Once you’re really done working on the command line:
exit # kills the current shell!
# Note that any text *following* a '#' symbol is ignored by bash.
# The command above will 'exit' (close) your shell on tadpole
# ... you'd need another 'exit' to close your local terminal (if on a Mac / Linux system)
But don't exit yet … or if you did, just ssh back in … We've got work to do!
Command Line Basics
First some basics - how to look at your surroundings.
pwd # present working directory ... where am I?
ls # list files here ... you should see nothing since your home directories are empty
ls /tmp/ # list files somewhere else
Let's run our first command … because one of the first things that's good to know is how to escape once you've started something you don't want.
sleep 1000 # wait for 1000 seconds!
<ctrl-c> # shows as '^C'; exits command entry without executing
# In some cases, a different key sequence is required
python # enter Python interactive session
<ctrl-d> # escape from some repl\'s ... 'Read, Execute, & Print Loop'
R # enter R interactive session
<ctrl-d>
# Try this fun command:
curl -s http://metaphorpsum.com/sentences/1000 # that's some deep stuff
curl -s http://metaphorpsum.com/sentences/1000 | more # 'pipe (|),' or direct, the text to the 'more' command
<spacebar> # next page
<q> # quits from more, less, 'man' pages, etc.
So, ^C, ^D, ‘q’, and ‘exit’. Generally can’t hurt to try until one of them works! What works for ‘more’?
Now that we’ve seen the ‘more’ paginator (program that display output from other programs in pages, instead of all at once), let’s try ‘less’ to see how it’s superior to ‘more’.
curl -s http://metaphorpsum.com/sentences/1000 | fold -w 80 -s | less # pipe to 'less' paginator, instead of 'more'
<spacebar> # next page
<arrow keys, pgup, pgdn> # forward or back through file
g # beginning ...
G # ... or end of file
/A<enter> # '/' enters search mode, 'A' is pattern looked for (could be any string)
/;<enter> # find semicolons
/.<enter> # surprise! '.' is a special character that means any character
/T.e<enter> # should find 'The', 'They', maybe 'Toe'?
# After searching for some text, using the '/' key, you can use:
n # next pattern match ...
N # ... or previous pattern match
q # to quit
Side Note - Meet your Prompt
By the way, now that we’re back in the shell, the ‘prompt’ is the thing that appears before your cursor on every line you can type in commands on. Yours should look like:
username@tadpole:~$ # with a single space separating the '$' from your blinking cursor
This tells you who you are (username), what server you’re on (tadpole), and where you are in the file system (‘~’ … which is a synonym, or shortcut, for ‘/home/username/’). The prompt is configurable, so you can change it to display whatever you want … but no emojis ;)
You’ve Got Options
One reason you’ll appreciate ‘less’ is that it’s the default paginator for the ‘man’ command. ‘man’ stands for ‘manual’, and it’s the main way to get more detail on any of the commands we’ll introduce today. Each command can act as a basic tool, or you can add ‘options’ or ‘flags’ that modify the default behavior of the tool. These flags almost always come in the form of a dash, then a single letter (e.g. ‘-v’) … or, when it’s a more descriptive word, two dashes (‘--verbose’) … and by the way, ‘verbose’ is a common (but not universal) option that tells a tool that you want it to give you output with more detail. Sometimes, options require specifying amounts or strings, like ‘-o results.txt’ or ‘--output results.txt’ … or ‘-n 4’ or ‘--numCPUs 4’. Let’s try some, and see what the man page for the ‘list files’ command ‘ls’ is like.
ls -1 /software
# we have a lot of software!
# What does "-1" do?
ls -R /software/scythe # lists directories and files *recursively*
# how do I know which options do what?
man ls
# navigate like in 'less' (up,down,pgup,pgdn,g,G,/pattern,n,N,q)

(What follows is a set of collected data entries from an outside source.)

/-- A bus transaction is the encoding of the instruction it decodes to: its class fixes offset and width. -/
theorem encode_decodeBus (b : BusAccess) : (decodeBus b).wellFormed = true ∧ encode (decodeBus b) = .bus b := by
  cases b with
  | read a width => exact ⟨rfl, rfl⟩
  | write a width d =>
    obtain ⟨hcommand, hstatus, hconfig, hram⟩ := writeClass_cases a width
    rw [decodeBus]
    cases hc : writeClass a width with
    | command =>
      obtain ⟨rfl, rfl⟩ := hcommand hc
      exact encode_decodeCmd d
    | status =>
      obtain ⟨rfl, rfl⟩ := hstatus hc
      exact ⟨rfl, rfl⟩
    | config r =>
      obtain ⟨rfl, rfl⟩ := hconfig r hc
      exact ⟨rfl, rfl⟩
    | ram t =>
      obtain ⟨rfl, rfl⟩ := hram t hc
      exact ⟨rfl, rfl⟩
    | other => exact ⟨by rw [Instr.wellFormed, hc]; rfl, rfl⟩

/-- A word without bits above TOP is its TOP (R129). -/
theorem eq_setWidth_top {w : Word} (h : w.extractLsb' 3 61 = 0) : w = (w.extractLsb' 0 3).setWidth 64 := by
  have hw := w.isLt
  have hupper : w.toNat / 2 ^ 3 % 2 ^ 61 = 0 := by
    simpa [BitVec.extractLsb'_toNat, Nat.shiftRight_eq_div_pow] using congrArg BitVec.toNat h
  apply BitVec.eq_of_toNat_eq
  simp only [BitVec.toNat_setWidth, BitVec.extractLsb'_toNat, Nat.shiftRight_zero]
  omega

/-- A word on the transport port that is a request is the encoding of it. -/
theorem encode_decodePort {w : Word} {i : Instr} (h : decodePort w = .ok i) :
    i.wellFormed = true ∧ encode i = .port w := by
  unfold decodePort at h
  split at h
  · cases h
  · next hupper =>
    have hw := eq_setWidth_top (not_not.mp hupper)
    generalize w.extractLsb' 0 3 = top at h hw
    subst hw
    split at h <;> cases h <;> exact ⟨rfl, rfl⟩

/-- Settles O2: a bus transaction is the encoding of what it decodes to by its class, a request by the table of R129. -/
theorem encodeInvertsDecode : Obligations.EncodeInvertsDecode := by
  unfold Obligations.EncodeInvertsDecode
  intro p i h
  cases p with
  | bus b =>
    cases h
    exact encode_decodeBus b
  | port w => exact encode_decodePort h

/-- Settles O3: each word is looked up in its table. -/
theorem writtenOutWordsDecode : Obligations.WrittenOutWordsDecode := by
  unfold Obligations.WrittenOutWordsDecode
  decide

end Sys2Proof

namespace Sys2Proof.Machine

/-! ### STATUS (R41) -/

section
variable {w : Word} {k : Nat}

theorem extractLsb'_eq_of_toNat {n : Nat} {v : BitVec n} (h : w.toNat / 2 ^ k % 2 ^ n = v.toNat) :
    w.extractLsb' k n = v := by
  apply BitVec.eq_of_toNat_eq
  rw [BitVec.extractLsb'_toNat, Nat.shiftRight_eq_div_pow, h]
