-- ==== Sys2Proof/Machine/PState.lean ====
section
/-! DEFINITION. The Exception levels (R9) and the process state PSTATE (R21), as plain data. -/

namespace Sys2Proof.Machine

/-- The four Exception levels the sources name (R9, R240). -/
inductive EL where
  | el0 | el1 | el2 | el3
deriving DecidableEq, Repr, Inhabited

/-- PSTATE: every field R21 names, at the width R21 gives it. A one-bit field is a `Bool`.
The fields that R21 lists "when FEAT_x" are held whatever the configuration. -/
structure PState where
  /-- PSTATE.EL, the current Exception level. -/
  el : EL
  /-- PSTATE.SP, stack pointer selection: 0 in the `t` modes, 1 in the `h` modes. -/
  sp : Bool
  /-- PSTATE.nRW, Execution state: 0 AArch64, 1 AArch32. -/
  nRW : Bool
  /-- Negative Condition flag. -/
  n : Bool
  /-- Zero Condition flag. -/
  z : Bool
  /-- Carry Condition flag. -/
  c : Bool
  /-- Overflow Condition flag. -/
  v : Bool
  /-- Overflow or saturation flag (AArch32). -/
  q : Bool
  /-- Greater than or Equal flags (AArch32). -/
  ge : BitVec 4
  /-- If-Then (AArch32). -/
  it : BitVec 8
  /-- Endianness (AArch32): 0 little-endian, 1 big-endian (R107). -/
  e : Bool
  /-- T32 Instruction set state (AArch32). -/
  t : Bool
  /-- PSTATE.M[3:0], AArch32 Mode. -/
  m : BitVec 4
  /-- Debug exception mask. -/
  d : Bool
  /-- SError interrupt mask. -/
  a : Bool
  /-- IRQ interrupt mask. -/
  i : Bool
  /-- FIQ interrupt mask. -/
  f : Bool
  /-- All IRQ or FIQ interrupts mask (FEAT_NMI). -/
  allint : Bool
  /-- Software Step. -/
  ss : Bool
  /-- Illegal Execution state. -/
  il : Bool
  /-- Data Independent Timing (FEAT_DIT). -/
  dit : Bool
  /-- Speculative Store Bypass (FEAT_SSBS). -/
  ssbs : Bool
  /-- Privileged Access Never (FEAT_PAN). -/
  pan : Bool
  /-- User Access Override (FEAT_UAO). -/
  uao : Bool
  /-- Tag Check Override (FEAT_MTE). -/
  tco : Bool
  /-- Branch Type Indicator (FEAT_BTI). -/
  btype : BitVec 2
  /-- Exception return state lock (FEAT_GCS). -/
  exlock : Bool
  /-- PMU exception pending bit (FEAT_SEBEP). -/
  ppend : Bool
  /-- PMU exception mask bit (FEAT_EBEP). -/
  pm : Bool
deriving DecidableEq, Repr, Inhabited

end Sys2Proof.Machine
end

# look up and try the following:
ls -l # if you don't say where, it lists files in your current directory
ls -a
ls -l -a
ls -la # option 'smushing' ... when no values need specifying
ls -ltrha
ls -ltrha --color # single letter (smushed) vs word options
# Quick aside: what if I want to use same options repeatedly? and be lazy?
alias # lists current *command aliases* or *shortcuts*
alias ll='ls -ltrhaF --color'
ll
alias l='ls --color'
l
Getting Around
The filesystem you’re working on is like the branching root system of a tree. The top level, right at the root of the tree, is called the ‘root’ directory, specified by ‘/’ … which is the divider for directory addresses, or ‘paths’. We move around using the ‘change directory’ command, ‘cd’:
cd # no effect? that's because by itself it sends you home (to ~)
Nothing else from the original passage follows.